Comment 11 Wenruo Qu 2023-09-01 10:23:59 UTC
(In reply to Fabian Vogt from comment #9)
> (In reply to Wenruo Qu from comment #8)
> > Fabian is right, I didn't notice the change of subvol_info is at the
> > beginning of the structure.
> > 
> > Thus it would lead to a incompatible change of API.
> > 
> > Would anyone mind to test if the following patch solves the regression?
> > https://lore.kernel.org/linux-btrfs/4d54ca8fb8605704260aad205acd6185fe73fb49.
> > 1693561063.git.wqu@suse.com/T/#u
> 
> It does.
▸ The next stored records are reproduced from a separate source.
/-- The first transaction ends with a result (R357, R358). -/
def State.outFinish (s : State) (x : OutTx) (data result : Nat) : State :=
  let s := if result = 0 then s
    else (s.countOutErr result).raiseLimited s.lane.active.mask x.window evBbOutFail (x.window * 256 + result) x.raddr
  let s := { s with bridge := { s.bridge with
    txs := s.bridge.txs.tail
    done := if x.kind = 2 then s.bridge.done else s.bridge.done ++ [{ x with ended := s.now }] } }
  let s := if x.kind ≠ 2 ∨ result ≠ 0 then
      s.formItem (0x3000 + x.window) s.moduleTime (answerValue data result x.kind x.raddr x.item.tag)
    else s
  s.postedComplete.bridgeKick

/-- The bytes of read data on `RB_AD` that a transaction asked for, in memory order after the byte rule (R354, R358). -/
def readBack (dataInv : Bool) (x : OutTx) (ad : Nat) : Nat :=
  leNat ((List.range x.count).map fun k =>
    BitVec.ofNat 8 (ad / 2 ^ (24 - 8 * (ruleOf dataInv (x.x + k) % 4))))

/-- RACK_TRANSACTION_COMPLETE (R357): the target acknowledged, or answered with error; read data have good parity or not. -/
def execRackTransactionComplete (t : Nat) (ack : Bool) (ad : Nat) (parityOk : Bool) (s : State) : Result :=
  let s := s.advance t
  match s.bridge.txs with
  | [] => ok s
  | x :: _ =>
    if x.req.isNone || !s.owned 6 then ok s
    else if !ack then ok (s.outFinish x 0 1)
    else if x.kind = 0 ∧ !parityOk then ok (s.outFinish x 0 2)
    else
      let data := if x.kind = 0 then readBack (s.getF .agreed (owinF fBbOwinCfgRule x.window) == 1) x ad else 0
      ok (s.outFinish x data 0)

/-- RACK_TARGET_RETRY (R357): the target answers with retry; the transaction is repeated while the 20 µs allow it. -/
def execRackTargetRetry (t : Nat) (s : State) : Result :=
  let s := s.advance t
  match s.bridge.txs with
  | [] => ok s
  | x :: _ =>
    match x.req with
    | none => ok s
    | some from' =>
      let s := s.incF .agreed fBbRetryReceived 1
      if from' + 20 * us ≤ s.now then ok (s.outFinish x 0 3) else ok s

/-- RACK_TRANSACTION_TIMEOUT (R357): not acknowledged within 20 µs of the first request. -/
def execRackTransactionTimeout (t : Nat) (s : State) : Result :=
  let s := s.advance t
  match s.bridge.txs with
  | [] => ok s
  | x :: _ =>
    match x.req with
    | none => ok s
    | some from' => if from' + 20 * us ≤ s.now then ok (s.outFinish x 0 3) else ok s

/-- RACK_UNCONFIRMED_TIMEOUT (R355, R357): not confirmed by a second mast within 100 µs. -/
def execRackUnconfirmedTimeout (t : Nat) (s : State) : Result :=
  let s := s.advance t
  match s.bridge.txs with
  | [] => ok s
  | x :: _ => if x.req.isNone ∧ x.formed + 100 * us ≤ s.now then ok (s.outFinish x 0 4) else ok s

/-! ## Answers (R142) -/

/-- Is an answer item one of a read or non-posted write: not held for the action instant (R142)? -/
def directAnswer (i : Item) : Bool := decide (0x3000 ≤ i.source ∧ i.source ≤ 0x300F) && fieldAt i.value 5 1 != 2

/-- The transaction an answer item names by its TAG field completes on every mast that waits for it. -/
def State.answerAgreed (s : State) (tag data result : Nat) : State :=
  match s.bridge.done.find? (fun x => x.item.tag == tag) with
  | none => s
  | some x =>
    let a := s.bridge.accessOf x.access
    let a := { a with value := a.value + data * 256 ^ x.off, failed := a.failed || result != 0 }
    let s := { s with bridge := { s.bridge with
      accesses := a :: s.bridge.accesses.filter fun b => b.access != x.access
      done := s.bridge.done.map fun u => if u = x then { u with agreed := some (data, result) } else u } }
    if x.last then s.answerWaiting x.waiting a.answer else s

/-- An answer has been agreed (R142): the voting masts that do not hold it take it as a fill (R138), and a later copy of it is no
candidate (R137). -/
def State.answerTaken (s : State) (holders : Per Bool) (i : Item) : State :=
  let s : State := { s with intake := { s.intake with past := (i.source, i.seq, s.time.aiNumber) :: s.intake.past } }
  s.voters.foldl (fun s m => if holders.get m then s else s.incF (.mast m) fItFillItems 1) s

/-- An answer item arrives at a mast with a correct tag (R142): two voting masts that hold it agree at once. -/
def State.answerArrives (s : State) (m : Mast) (i : Item) : State :=
  let known := s.bridge.answers.any fun a => a.item.tag == i.tag
  let s : State := if known then
      { s with bridge := { s.bridge with
        answers := s.bridge.answers.map fun (a : RackAnswer) =>
          if a.item.tag == i.tag then { a with holders := a.holders.set m true } else a } }
    else { s with bridge := { s.bridge with answers := s.bridge.answers ++ [⟨i, (Per.all false).set m true, s.now⟩] } }
  let held := s.bridge.answers.find? fun a =>
    a.item.tag == i.tag && decide (2 ≤ (s.voters.filter fun v => a.holders.get v).length)
  match held with
  | none => s
  | some a =>
    let rest := s.bridge.answers.filter fun b => !(b.item.source == i.source && b.item.seq == i.seq)
    let s := ({ s with bridge := { s.bridge with answers := rest } }).answerTaken a.holders i
    s.answerAgreed (fieldAt i.value 12 8) (fieldAt i.value 0 4) (fieldAt i.value 4 1)
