-- ==== Sys2Proof/Machine/Network.lean ====
section
/-!
DEFINITION. Network ports, TRDP and safe connections (R33, R301 to R325).
-/
namespace Sys2Proof.Machine

/-! ## The NETWORK section (R323 to R325) -/

/-- An offset and size where the condition holds. (DEDUCED, log entry 108) -/
def badField (c : Bool) (o n : Nat) : List (Nat × Nat) := if c then [(o, n)] else []

/-- Nonzero reserved bytes. -/
def badZero (b : List Byte) (o n : Nat) : List (Nat × Nat) := badField (!allZero (slice b o n)) o n

/-- A value outside its range. -/
def badRange (b : List Byte) (o n least most : Nat) : List (Nat × Nat) :=
  badField (decide (fieldAt b o n < least) || decide (most < fieldAt b o n)) o n

/-- Where the tables begin (R323): GCL, MCAST, PD, MD, SC and the end. -/
structure NetLayout where
  gcl : Nat
  mcast : Nat
  pd : Nat
  md : Nat
  sc : Nat
  len : Nat
  deriving DecidableEq, Repr

/-- The layout the counts of a NETWORK section imply. -/
def netLayout (b : List Byte) : NetLayout :=
  let g := 0x1C0
  let m := g + 8 * fieldAt b 2 1
  let p := m + 4 * fieldAt b 3 1
  let d := p + 24 * fieldAt b 4 2
  let c := d + 16 * fieldAt b 6 2
  ⟨g, m, p, d, c, c + 48 * fieldAt b 8 2⟩

/-- One class of a port entry. -/
def parseClass (b : List Byte) (o : Nat) : NetClass :=
  { rate := fieldAt b o 2, burst := fieldAt b (o + 2) 2, reserve := fieldAt b (o + 4) 2, thresh := fieldAt b (o + 6) 1,
    buf := fieldAt b (o + 7) 1, tokens := fieldAt b (o + 2) 2 * 256 * 8 * 10000 }

/-- One port entry with its gate list. -/
def parsePort (b : List Byte) (p : Nat) : NetPort :=
  let o := 0x80 + 80 * p
  { speeds := fieldAt b o 1, budget := fieldAt b (o + 2) 2, pcpMap := fieldAt b (o + 4) 4, untagged := fieldAt b (o + 8) 1,
    gcl := (List.range (fieldAt b (o + 10) 1)).map fun i =>
      let g := 0x1C0 + 8 * (fieldAt b (o + 9) 1 + i)
      ⟨fieldAt b g 1, fieldAt b (g + 4) 4⟩,
    classes := (List.range 8).map fun c => parseClass b (o + 0x10 + 8 * c) }

/-- One interface entry; the MAC address in wire order. -/
def parseIface (b : List Byte) (i : Nat) : NetIface :=
  let o := 0x40 + 32 * i
  { mode := fieldAt b o 1, mac := beNat (slice b (o + 2) 6), ip := fieldAt b (o + 8) 4, mask := fieldAt b (o + 12) 4,
    gateway := fieldAt b (o + 16) 4, vlan := fieldAt b (o + 20) 2 }

/-- One PD entry. -/
def parsePd (b : List Byte) (o : Nat) : PdEntry :=
  { comId := fieldAt b o 4, dir := fieldAt b (o + 4) 1, station := fieldAt b (o + 5) 1, iface := fieldAt b (o + 6) 1,
    flags := fieldAt b (o + 7) 1, peer := fieldAt b (o + 8) 4, period := fieldAt b (o + 12) 2,
    timeoutMs := fieldAt b (o + 14) 2, phaseUs := fieldAt b (o + 16) 2, len := fieldAt b (o + 18) 2,
    telegram := fieldAt b (o + 20) 2, sc := fieldAt b (o + 22) 2 }

/-- One MD entry. -/
def parseMd (b : List Byte) (o : Nat) : MdEntry :=
  { comId := fieldAt b o 4, peer := fieldAt b (o + 4) 4, kind := fieldAt b (o + 8) 1, iface := fieldAt b (o + 9) 1,
    timeoutMs := fieldAt b (o + 10) 2, maxLen := fieldAt b (o + 12) 2 }

/-- One SC entry. -/
def parseSc (b : List Byte) (o : Nat) : SafeConn :=
  { connId := fieldAt b o 4, dir := fieldAt b (o + 4) 1, maxGap := fieldAt b (o + 6) 2, maxAge := fieldAt b (o + 8) 2,
    watchdog := fieldAt b (o + 10) 2, key := slice b (o + 16) 32 }

/-- Read the body of the NETWORK section. -/
def parseNetwork (b : List Byte) : NetPart :=
  let l := netLayout b
  { enabled := true
    ifaces := (List.range 2).map (parseIface b)
    ports := (List.range 4).map (parsePort b)
    mcast := (List.range (fieldAt b 3 1)).map fun i => fieldAt b (l.mcast + 4 * i) 4
    pd := (List.range (fieldAt b 4 2)).map fun i => parsePd b (l.pd + 24 * i)
    md := (List.range (fieldAt b 6 2)).map fun i => parseMd b (l.md + 16 * i)
    sc := (List.range (fieldAt b 8 2)).map fun i => parseSc b (l.sc + 48 * i)
    icmpRate := fieldAt b 10 2 }

/-- Nanoseconds a publication's frame takes on the slowest enabled speed of its interface's ports (R302, R307): preamble,
headers, PRP trailer, FCS and inter-frame gap round the dataset. -/
def pdFrameNs (n : NetPart) (e : PdEntry) : Nat :=
  let slow := n.ports.mapIdx fun p (q : NetPort) => p % 2 + 1 == e.iface && bitOf q.speeds 0
  (8 + 14 + 4 + 28 + 40 + e.len + 6 + 4 + 12) * (if slow.any id then 80 else 8)

/-- Offending fields of the interfaces and ports. -/
def netPortErrors (b : List Byte) (cycleUs : Nat) (n : NetPart) : List (Nat × Nat) :=
  ((List.range 2).flatMap fun i =>
    let o := 0x40 + 32 * i
    badRange b o 1 0 2 ++ badZero b (o + 1) 1 ++ badField (bitOf (fieldAt b (o + 2) 1) 0) (o + 2) 6
      ++ badRange b (o + 20) 2 0 4094 ++ badZero b (o + 22) 10) ++
  (n.ports.mapIdx fun p (q : NetPort) =>
    let o := 0x80 + 80 * p
    badRange b o 1 0 3 ++ badZero b (o + 1) 1 ++ badRange b (o + 2) 2 64 2048
      ++ badField ((List.range 8).any fun k => bitOf q.pcpMap (4 * k + 3)) (o + 4) 4
      ++ badRange b (o + 8) 1 0 7
      ++ badField (decide (fieldAt b 2 1 < fieldAt b (o + 9) 1 + fieldAt b (o + 10) 1)) (o + 9) 1
      ++ badRange b (o + 10) 1 0 32 ++ badZero b (o + 11) 5
      ++ ((List.range 8).flatMap fun c =>
        let k := o + 0x10 + 8 * c
        badRange b (k + 2) 2 6 1024 ++ badRange b (k + 6) 1 1 100 ++ badRange b (k + 7) 1 1 12)
      ++ badField (decide (q.budget < (q.classes.map fun c => c.reserve).foldl (· + ·) 0)) (o + 2) 2
      ++ badField (q.gcl != [] && (q.gcl.map fun g => g.interval).foldl (· + ·) 0 != cycleUs * 1000) (o + 9) 1).flatten
  ++ badField (decide (6144 < (n.ports.map fun q => q.budget).foldl (· + ·) 0)) 0x82 2

/-- Does the SC index of an entry name no connection of its direction? -/
def scIndexBad (n : NetPart) (e : PdEntry) : Bool :=
  if e.sc = 0xFFFF then false
  else match n.sc[e.sc]? with
    | some c => c.dir != e.dir
    | none => true

/-- Offending fields of the tables. (DEDUCED, log entry 34) -/
def netTableErrors (b : List Byte) (cycleUs : Nat) (n : NetPart) : List (Nat × Nat) :=
  let l := netLayout b
  let telegrams := n.pd.map fun e => e.telegram
  ((List.range (fieldAt b 2 1)).flatMap fun i =>
    badZero b (l.gcl + 8 * i + 1) 3 ++ badField (decide (fieldAt b (l.gcl + 8 * i + 4) 4 < 2000)) (l.gcl + 8 * i + 4) 4) ++
  (n.pd.mapIdx fun i (e : PdEntry) =>
    let o := l.pd + 24 * i
    badRange b (o + 4) 1 1 2 ++ badField (e.dir == 2 && e.station == 0) (o + 5) 1 ++ badRange b (o + 6) 1 1 2
      ++ badRange b (o + 7) 1 0 3 ++ badField (e.dir == 1 && (e.period == 0 || decide (10000 < e.period))) (o + 12) 2
      ++ badField (e.dir == 2 && (e.timeoutMs == 0 || decide (60000 < e.timeoutMs))) (o + 14) 2
      ++ badField (e.dir == 1 && (decide (e.phaseUs < 200)
          || decide (cycleUs * 1000 < e.phaseUs * 1000 + pdFrameNs n e + 100000))) (o + 16) 2
      ++ badRange b (o + 18) 2 0 1432
      ++ badField (decide (4095 < e.telegram) || (telegrams.take i).contains e.telegram) (o + 20) 2
      ++ badField (scIndexBad n e) (o + 22) 2).flatten ++
  ((List.range (fieldAt b 6 2)).flatMap fun i =>
    let o := l.md + 16 * i
    badRange b (o + 8) 1 1 2 ++ badRange b (o + 9) 1 1 2 ++ badRange b (o + 10) 2 10 60000 ++ badRange b (o + 12) 2 0 1432
      ++ badZero b (o + 14) 2) ++
  ((List.range (fieldAt b 8 2)).flatMap fun i =>
    let o := l.sc + 48 * i
    badField (fieldAt b o 4 == 0) o 4 ++ badRange b (o + 4) 1 1 2 ++ badZero b (o + 5) 1 ++ badRange b (o + 6) 2 1 1000
      ++ badRange b (o + 8) 2 2 10000
      ++ badField (decide (fieldAt b (o + 10) 2 < fieldAt b (o + 8) 2) || decide (60000 < fieldAt b (o + 10) 2)) (o + 10) 2
      ++ badZero b (o + 12) 4)

/-- The first offending field of a NETWORK section whose LENGTH is right (R325): its offset and value. (DEDUCED, log entry 108) -/
def checkNetwork (cycleUs : Nat) (b : List Byte) : Option (Nat × Nat) :=
  let n := parseNetwork b
  let head := badField (fieldAt b 0 2 != 1) 0 2 ++ badRange b 2 1 0 128 ++ badRange b 3 1 0 64 ++ badRange b 4 2 0 4096
    ++ badRange b 6 2 0 256 ++ badRange b 8 2 0 512 ++ badRange b 10 2 1 1000 ++ badZero b 12 52
  match (head ++ netPortErrors b cycleUs n ++ netTableErrors b cycleUs n).head? with
  | some (o, k) => some (o, fieldAt b o k)
  | none => none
Is it intentional that the members of subvol_uuid_search are now
> prefixed with "__"? This breaks API and the "__" prefix is also invalid
> according to the C standard as such identifiers are reserved by the standard.

It was to discourage any usage of the old members.

But since David is going to revert that one, it doesn't matter anymore.

Thanks for pinning down the breakage.
Comment 12 David Sterba 2023-09-01 13:21:01 UTC
Version 6.5 has the fix and is now in the OBS pipeline.
Comment 13 Dominique Leuenberger 2023-10-12 12:49:46 UTC
(In reply to David Sterba from comment #12)
> Version 6.5 has the fix and is now in the OBS pipeline.

this has been fixed; thanks all for working on this and identifying the underlying ABI break.